By the by - Amazon.com has very nice digital calipers (the same ones Park sells for $50+) for around $10 - $12. I tested mine with a fancy, expensive beast I have - and it reads exact.


----------



## krisdrum (Oct 29, 2007)

Puchnuts said:


> Not really. The actual size can vary all over the map. Some tires sold as 28mm actually come in at 25mm when checked with a caliper. Other's may come up as 29.5mm. So you should take the '28' as a ballpark. Want the real size? Pump it up on your wheel and take out your calipers.
> 
> By the by - Amazon.com has very nice digital calipers (the same ones Park sells for $50+) for around $10 - $12. I tested mine with a fancy, expensive beast I have - and it reads exact.


Link please... been looking to get some calipers. They seem to have a few in that price range.


----------



## saf-t (Sep 24, 2008)

Go to Sheldon's website- there's a chart at the bottom of the page showing rim/tire combinations


----------



## SnowTown (Sep 10, 2007)

krisdrum said:


> Link please... been looking to get some calipers.
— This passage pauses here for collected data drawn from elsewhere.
-- ==== Sys2Proof/Laws/Memory.lean ====
section
/-! SUPPORT. Memory cells: a read after a write, what a write leaves alone, and that every memory
operation keeps the canonical form. -/

namespace Sys2Proof.Machine

@[simp] theorem Memory.read_nil (a : Nat) : Memory.read [] a = Memory.unlisted := rfl

theorem Memory.read_cons (c : Host.Cell) (m : Memory) (a : Nat) :
    Memory.read (c :: m) a = if c.1 = a then c.2 else Memory.read m a := by
  by_cases h : c.1 = a
  · simp [Memory.read, h]
  · have hb : (c.1 == a) = false := by simpa using h
    simp [Memory.read, hb, h]

theorem Memory.read_insert_same (a : Nat) (v : Byte) (m : Memory) (h : ∀ c ∈ m, c.1 ≠ a) :
    Memory.read (Memory.insert a v m) a = v := by
  induction m with
  | nil => simp [Memory.insert, Memory.read_cons]
  | cons c m ih =>
    have hc : c.1 ≠ a := h c (by simp)
    have ih := ih (fun d hd => h d (by simp [hd]))
    unfold Memory.insert
    split
    · simp [Memory.read_cons]
    · simp [Memory.read_cons, hc, ih]

theorem Memory.read_insert_other (a b : Nat) (v : Byte) (m : Memory) (h : b ≠ a) :
    Memory.read (Memory.insert a v m) b = Memory.read m b := by
  induction m with
  | nil => simp [Memory.insert, Memory.read_cons, Ne.symm h]
  | cons c m ih =>
    unfold Memory.insert
    split
    · simp [Memory.read_cons, Ne.symm h]
    · simp [Memory.read_cons, ih]

theorem Memory.read_filter_same (a : Nat) (m : Memory) :
    Memory.read (m.filter (fun c => !(c.1 == a))) a = Memory.unlisted := by
  have : (m.filter (fun c => !(c.1 == a))).find? (fun c => c.1 == a) = none := by
    simp [List.find?_eq_none]
  simp [Memory.read, this]

theorem Memory.read_filter_other (a b : Nat) (m : Memory) (h : b ≠ a) :
    Memory.read (m.filter (fun c => !(c.1 == a))) b = Memory.read m b := by
  induction m with
  | nil => rfl
  | cons c m ih =>
    rw [List.filter_cons]
    by_cases hc : c.1 = a
    · have hcb : c.1 ≠ b := by omega
      simp only [Memory.read_cons, hc, beq_self_eq_true, Bool.not_true, Bool.false_eq_true, if_false, ih]
      simp [Ne.symm h]
    · have hb : (!(c.1 == a)) = true := by simpa using hc
      rw [if_pos hb, Memory.read_cons, Memory.read_cons, ih]

/-- A read after a write to the same address gives the value written. -/
@[simp] theorem Memory.read_write_same (m : Memory) (a : Nat) (v : Byte) :
    Memory.read (Memory.write m a v) a = v := by
  unfold Memory.write
  by_cases hv : v = Memory.unlisted
  · simp [hv, Memory.read_filter_same]
  · simp only [beq_iff_eq, hv, if_false]
    exact Memory.read_insert_same a v _ (by simp)

/-- A write leaves every other address alone. -/
theorem Memory.read_write_other (m : Memory) (a b : Nat) (v : Byte) (h : b ≠ a) :
    Memory.read (Memory.write m a v) b = Memory.read m b := by
  unfold Memory.write
  by_cases hv : v = Memory.unlisted
  · simp [hv, Memory.read_filter_other a b m h]
  · simp only [beq_iff_eq, hv, if_false]
    rw [Memory.read_insert_other a b v _ h, Memory.read_filter_other a b m h]

/-- The two laws of a write in one. -/
theorem Memory.read_write (m : Memory) (a b : Nat) (v : Byte) :
    Memory.read (Memory.write m a v) b = if b = a then v else Memory.read m b := by
  split
  · next h => subst h; simp
  · next h => exact Memory.read_write_other m a b v h

theorem Memory.mem_insert (a : Nat) (v : Byte) (m : Memory) (d : Host.Cell) :
    d ∈ Memory.insert a v m ↔ d = (a, v) ∨ d ∈ m := by
  induction m with
  | nil => simp [Memory.insert]
  | cons c m ih =>
    unfold Memory.insert
    split <;> simp [ih]
    tauto

theorem Memory.insert_rising (a : Nat) (v : Byte) (m : Memory)
    (hm : m.Pairwise (fun c d => c.1 < d.1)) (ha : ∀ c ∈ m, c.1 ≠ a) :
    (Memory.insert a v m).Pairwise (fun c d => c.1 < d.1) := by
  induction m with
  | nil => simp [Memory.insert]
  | cons c m ih =>
    have hc := List.pairwise_cons.mp hm
    have hca : c.1 ≠ a := ha c (by simp)
    unfold Memory.insert
    split
    · next h =>
      refine List.pairwise_cons.mpr ⟨?_, hm⟩
      intro d hd
      rcases List.mem_cons.mp hd with rfl | hd
      · exact h
      · exact lt_trans h (hc.1 d hd)
    · next h =>
      refine List.pairwise_cons.mpr ⟨?_, ih hc.2 (fun d hd => ha d (by simp [hd]))⟩
      intro d hd
      rcases (Memory.mem_insert a v m d).mp hd with rfl | hd
      · show c.1 < a
        omega
      · exact hc.1 d hd

/-- A write keeps the canonical form. -/
theorem Memory.write_wf (m : Memory) (a : Nat) (v : Byte) (h : Memory.wf m) :
    Memory.wf (Memory.write m a v) := by
  have hf : (m.filter (fun c => !(c.1 == a))).Pairwise (fun c d => c.1 < d.1) := h.1.filter _
  unfold Memory.write
  by_cases hv : v = Memory.unlisted
  · simp only [beq_iff_eq, hv, if_true]
    exact ⟨hf, fun c hc => h.2 c (List.mem_of_mem_filter hc)⟩
  · simp only [beq_iff_eq, hv, if_false]
    refine ⟨Memory.insert_rising a v _ hf (by simp), ?_⟩
    intro c hc
    rcases (Memory.mem_insert a v _ c).mp hc with rfl | hc
    · exact hv
    · exact h.2 c (List.mem_of_mem_filter hc)

/-- The memory with nothing listed is canonical. -/
theorem Memory.nil_wf : Memory.wf [] := ⟨List.Pairwise.nil, by simp⟩

/-- The memory of a list of cells is canonical. -/
theorem Memory.ofCells_wf (keep : Nat → Bool) (cells : List Host.Cell) :
    Memory.wf (Memory.ofCells keep cells) := by
  unfold Memory.ofCells
  suffices ∀ m, Memory.wf m → Memory.wf (cells.foldl
      (fun m c => if keep c.1 then Memory.write m c.1 c.2 else m) m) from this [] Memory.nil_wf
  induction cells with
  | nil => exact fun m h => h
  | cons c cs ih =>
    intro m h
    refine ih _ ?_
    dsimp only
    split
    · exact Memory.write_wf m _ _ h
    · exact h

/-- The memory of a list of cells reads as the last cell listed, where `keep` admits one (log 18). -/
theorem Memory.read_ofCells (keep : Nat → Bool) (cells : List Host.Cell) (a : Nat) :
    Memory.read (Memory.ofCells keep cells) a = if keep a then lastListed cells a else 0 := by
  induction cells using List.reverseRecOn with
  | nil => simp [Memory.ofCells, lastListed, Memory.unlisted]
  | append_singleton cells c ih =>
    have hl : lastListed (cells ++ [c]) a = if c.1 = a then c.2 else lastListed cells a := by
      unfold lastListed
      by_cases h : c.1 = a <;> simp [h]
    have ho : Memory.ofCells keep (cells ++ [c]) =
        if keep c.1 then Memory.write (Memory.ofCells keep cells) c.1 c.2 else Memory.ofCells keep cells := by
      simp [Memory.ofCells]
    rw [ho, hl]
    by_cases hk : keep c.1
    · rw [if_pos hk, Memory.read_write, ih]
      by_cases h : c.1 = a
      · subst h; simp [hk]
      · simp [h, Ne.symm h]
    · rw [if_neg hk, ih]
      by_cases h : c.1 = a
      · subst h; simp [hk]
      · simp [h]

/-- Storing a pixel keeps the canonical form. -/
theorem Memory.setPixel_wf (m : Memory) (a : Nat) (p : Pixel) (h : Memory.wf m) :
    Memory.wf (Memory.setPixel m a p) :=
  Memory.write_wf _ _ _ (Memory.write_wf _ _ _ (Memory.write_wf _ _ _ h))

/-- A byte outside the pixel stored is unchanged. -/
theorem Memory.read_setPixel_outside (m : Memory) (a b : Nat) (p : Pixel) (h : b < a ∨ a + 3 ≤ b) :
    Memory.read (Memory.setPixel m a p) b = Memory.read m b := by
  unfold Memory.setPixel
  rw [Memory.read_write_other _ _ _ _ (by omega), Memory.read_write_other _ _ _ _ (by omega),
    Memory.read_write_other _ _ _ _ (by omega)]

/-- The pixel read after it was stored. -/
theorem Memory.pixel_setPixel_same (m : Memory) (a : Nat) (p : Pixel) :
    Memory.pixel (Memory.setPixel m a p) a = p := by
  simp [Memory.pixel, Memory.setPixel, Memory.read_write]

/-- A pixel apart from the one stored is unchanged. -/
theorem Memory.pixel_setPixel_apart (m : Memory) (a b : Nat) (p : Pixel) (h : b + 3 ≤ a ∨ a + 3 ≤ b) :
    Memory.pixel (Memory.setPixel m a p) b = Memory.pixel m b := by
  unfold Memory.pixel
  rw [Memory.read_setPixel_outside _ _ _ _ (by omega), Memory.read_setPixel_outside _ _ _ _ (by omega),
    Memory.read_setPixel_outside _ _ _ _ (by omega)]

/-- Two coordinates with columns below 2^32 have one cell address only if they are equal. -/
theorem pixelAddr_inj {x y x' y' : Nat} (hx : x < 2 ^ 32) (hx' : x' < 2 ^ 32)
    (h : pixelAddr x y = pixelAddr x' y') : x = x' ∧ y = y' := by
  unfold pixelAddr at h
  omega

/-- The cells of two different pixels do not overlap. -/
theorem pixelAddr_apart {x y x' y' : Nat} (h : pixelAddr x y ≠ pixelAddr x' y') :
    pixelAddr x y + 3 ≤ pixelAddr x' y' ∨ pixelAddr x' y' + 3 ≤ pixelAddr x y := by
  unfold pixelAddr at *
  omega

end Sys2Proof.Machine
end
They seem to have a few in that price range.


i'm guessing these...

http://www.amazon.com/Display-Digit...d_bbs_sr_1?ie=UTF8&s=hi&qid=1234559156&sr=8-1
http://www.amazon.com/Stainless-Dig..._4?ie=UTF8&s=industrial&qid=1234559156&sr=8-4
http://www.amazon.com/Digital-Calip...d_bbs_sr_5?ie=UTF8&s=hi&qid=1234559156&sr=8-5
http://www.amazon.com/Titan-23175-E...bbs_sr_11?ie=UTF8&s=hi&qid=1234559156&sr=8-11


----------



## SnowTown (Sep 10, 2007)

there is a sticker on the wheel that says 622 x 13c / 587.7 ERD

so does that actually mean the internal rim width is actually 13 mm? what does the 587.7 ERD stand for? effective rim diameter? 

what's the point of telling you the iso is 622 and giving an ERD as well?


----------



## xxl (Mar 19, 2002)

SnowTown said:


> there is a sticker on the wheel that says 622 x 13c / 587.7 ERD
> 
> so does that actually mean the internal rim width is actually 13 mm? what does the 587.7 ERD stand for? effective rim diameter?
> 
> what's the point of telling you the iso is 622 and giving an ERD as well?


Read all about it here: http://www.sheldonbrown.com/tire_sizing.html


----------



## JCavilia (Sep 12, 2005)

SnowTown said:


> there is a sticker on the wheel that says 622 x 13c / 587.7 ERD
> 
> so does that actually mean the internal rim width is actually 13 mm? what does the 587.7 ERD stand for? effective rim diameter?
> 
> what's the point of telling you the iso is 622 and giving an ERD as well?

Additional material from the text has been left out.